(Collected data entries)
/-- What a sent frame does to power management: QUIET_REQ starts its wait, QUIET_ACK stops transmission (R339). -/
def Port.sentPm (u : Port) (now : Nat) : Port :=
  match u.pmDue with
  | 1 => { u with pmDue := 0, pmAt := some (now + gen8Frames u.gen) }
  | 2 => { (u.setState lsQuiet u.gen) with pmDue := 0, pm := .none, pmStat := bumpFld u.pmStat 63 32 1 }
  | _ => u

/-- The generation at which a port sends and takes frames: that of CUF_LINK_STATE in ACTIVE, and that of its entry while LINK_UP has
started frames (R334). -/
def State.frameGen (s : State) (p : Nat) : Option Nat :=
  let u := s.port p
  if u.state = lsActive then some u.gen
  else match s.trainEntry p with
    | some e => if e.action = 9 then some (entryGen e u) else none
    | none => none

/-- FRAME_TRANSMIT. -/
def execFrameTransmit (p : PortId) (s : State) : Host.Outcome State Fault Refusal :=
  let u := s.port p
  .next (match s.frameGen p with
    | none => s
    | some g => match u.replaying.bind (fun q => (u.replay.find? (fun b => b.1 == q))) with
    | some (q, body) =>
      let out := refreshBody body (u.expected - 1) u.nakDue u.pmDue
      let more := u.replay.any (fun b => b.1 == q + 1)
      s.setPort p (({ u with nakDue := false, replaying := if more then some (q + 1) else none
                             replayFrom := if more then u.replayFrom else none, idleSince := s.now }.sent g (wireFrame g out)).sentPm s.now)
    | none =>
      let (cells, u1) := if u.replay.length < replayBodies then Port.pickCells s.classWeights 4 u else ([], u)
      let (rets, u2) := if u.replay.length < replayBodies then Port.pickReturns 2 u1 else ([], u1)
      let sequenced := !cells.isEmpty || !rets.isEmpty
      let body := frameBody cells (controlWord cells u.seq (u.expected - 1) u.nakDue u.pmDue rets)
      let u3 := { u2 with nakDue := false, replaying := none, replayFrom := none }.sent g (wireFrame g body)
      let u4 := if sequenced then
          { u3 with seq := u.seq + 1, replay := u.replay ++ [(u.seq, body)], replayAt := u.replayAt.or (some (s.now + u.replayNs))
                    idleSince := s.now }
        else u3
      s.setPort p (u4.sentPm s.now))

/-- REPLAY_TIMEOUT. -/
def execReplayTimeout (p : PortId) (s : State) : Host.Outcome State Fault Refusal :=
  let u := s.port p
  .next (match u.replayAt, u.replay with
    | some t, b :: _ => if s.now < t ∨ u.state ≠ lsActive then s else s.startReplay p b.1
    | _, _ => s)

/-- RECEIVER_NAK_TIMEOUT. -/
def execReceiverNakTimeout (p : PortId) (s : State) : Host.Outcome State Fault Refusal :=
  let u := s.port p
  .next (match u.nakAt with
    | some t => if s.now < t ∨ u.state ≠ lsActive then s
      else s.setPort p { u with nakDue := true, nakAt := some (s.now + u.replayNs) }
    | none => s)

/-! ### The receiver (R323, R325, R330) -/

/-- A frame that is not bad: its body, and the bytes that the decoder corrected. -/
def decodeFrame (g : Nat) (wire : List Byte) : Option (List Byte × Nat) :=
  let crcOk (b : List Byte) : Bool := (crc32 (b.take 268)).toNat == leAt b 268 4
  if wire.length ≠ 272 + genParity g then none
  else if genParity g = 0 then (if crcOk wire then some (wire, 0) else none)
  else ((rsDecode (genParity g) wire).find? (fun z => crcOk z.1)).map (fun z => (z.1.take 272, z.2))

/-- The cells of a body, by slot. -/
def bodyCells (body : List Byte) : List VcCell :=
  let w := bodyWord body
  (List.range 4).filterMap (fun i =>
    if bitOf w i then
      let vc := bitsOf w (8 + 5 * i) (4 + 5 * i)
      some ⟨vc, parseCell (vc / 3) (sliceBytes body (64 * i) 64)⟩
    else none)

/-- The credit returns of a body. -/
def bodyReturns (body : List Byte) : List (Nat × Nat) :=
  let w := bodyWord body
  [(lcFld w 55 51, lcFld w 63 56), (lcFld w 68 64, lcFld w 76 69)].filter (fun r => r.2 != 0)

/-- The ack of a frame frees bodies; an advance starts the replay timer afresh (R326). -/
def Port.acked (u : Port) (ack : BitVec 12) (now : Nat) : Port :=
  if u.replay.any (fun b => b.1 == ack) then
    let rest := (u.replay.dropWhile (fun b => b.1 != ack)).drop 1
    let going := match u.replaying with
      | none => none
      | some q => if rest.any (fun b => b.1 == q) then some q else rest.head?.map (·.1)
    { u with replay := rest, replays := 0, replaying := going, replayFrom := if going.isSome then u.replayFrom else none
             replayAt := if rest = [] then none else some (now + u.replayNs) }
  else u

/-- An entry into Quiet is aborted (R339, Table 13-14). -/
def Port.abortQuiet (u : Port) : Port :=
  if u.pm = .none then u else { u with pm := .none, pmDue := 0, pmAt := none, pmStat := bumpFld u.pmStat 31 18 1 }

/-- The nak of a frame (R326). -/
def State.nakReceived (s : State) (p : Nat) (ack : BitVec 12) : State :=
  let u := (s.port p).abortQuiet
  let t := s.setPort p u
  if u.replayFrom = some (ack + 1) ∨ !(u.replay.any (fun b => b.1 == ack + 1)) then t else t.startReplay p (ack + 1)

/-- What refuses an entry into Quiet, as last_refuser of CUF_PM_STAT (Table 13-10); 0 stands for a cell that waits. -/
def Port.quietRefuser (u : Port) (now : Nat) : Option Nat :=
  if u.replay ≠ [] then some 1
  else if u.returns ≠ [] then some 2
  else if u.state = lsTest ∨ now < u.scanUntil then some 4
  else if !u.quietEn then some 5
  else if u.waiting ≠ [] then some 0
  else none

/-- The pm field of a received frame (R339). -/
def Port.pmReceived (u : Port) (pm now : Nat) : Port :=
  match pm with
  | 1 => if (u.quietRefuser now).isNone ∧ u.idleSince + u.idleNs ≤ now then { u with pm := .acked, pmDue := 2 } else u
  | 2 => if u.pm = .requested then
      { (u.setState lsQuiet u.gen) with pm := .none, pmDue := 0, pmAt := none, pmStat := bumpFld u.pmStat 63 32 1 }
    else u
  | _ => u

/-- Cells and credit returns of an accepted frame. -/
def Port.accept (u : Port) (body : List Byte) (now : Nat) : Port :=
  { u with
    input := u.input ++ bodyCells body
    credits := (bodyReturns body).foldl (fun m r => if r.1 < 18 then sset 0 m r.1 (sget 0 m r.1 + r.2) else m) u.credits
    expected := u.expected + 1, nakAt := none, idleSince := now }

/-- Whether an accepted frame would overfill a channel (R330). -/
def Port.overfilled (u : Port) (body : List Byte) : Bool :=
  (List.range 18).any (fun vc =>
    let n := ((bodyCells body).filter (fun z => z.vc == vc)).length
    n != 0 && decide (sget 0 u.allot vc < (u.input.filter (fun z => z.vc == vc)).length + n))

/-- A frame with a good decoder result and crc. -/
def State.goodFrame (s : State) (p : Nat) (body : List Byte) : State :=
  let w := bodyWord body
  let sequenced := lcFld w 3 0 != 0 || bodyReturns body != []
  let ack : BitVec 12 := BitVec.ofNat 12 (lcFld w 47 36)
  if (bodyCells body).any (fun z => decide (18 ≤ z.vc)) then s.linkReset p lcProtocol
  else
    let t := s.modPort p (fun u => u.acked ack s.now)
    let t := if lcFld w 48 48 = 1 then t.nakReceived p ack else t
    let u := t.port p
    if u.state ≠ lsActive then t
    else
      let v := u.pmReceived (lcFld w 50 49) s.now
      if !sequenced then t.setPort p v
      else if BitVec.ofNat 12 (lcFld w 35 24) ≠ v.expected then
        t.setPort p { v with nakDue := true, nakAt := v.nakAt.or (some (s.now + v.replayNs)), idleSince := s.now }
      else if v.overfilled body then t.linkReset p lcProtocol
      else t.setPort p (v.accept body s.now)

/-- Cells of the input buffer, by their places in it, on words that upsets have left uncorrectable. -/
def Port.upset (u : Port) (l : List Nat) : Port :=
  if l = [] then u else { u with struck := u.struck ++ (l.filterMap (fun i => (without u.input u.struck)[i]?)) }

# Work request:
Please write out the lines that run from the one with "v with nakDue" to the end of the records, both included, exactly as they appear.

# Completed task:
        t.setPort p { v with nakDue := true, nakAt := v.nakAt.or (some (s.now + v.replayNs)), idleSince := s.now }
      else if v.overfilled body then t.linkReset p lcProtocol
      else t.setPort p (v.accept body s.now)

/-- Cells of the input buffer, by their places in it, on words that upsets have left uncorrectable. -/
def Port.upset (u : Port) (l : List Nat) : Port :=
  if l = [] then u else { u with struck := u.struck ++ (l.filterMap (fun i => (without u.input u.struck)[i]?)) }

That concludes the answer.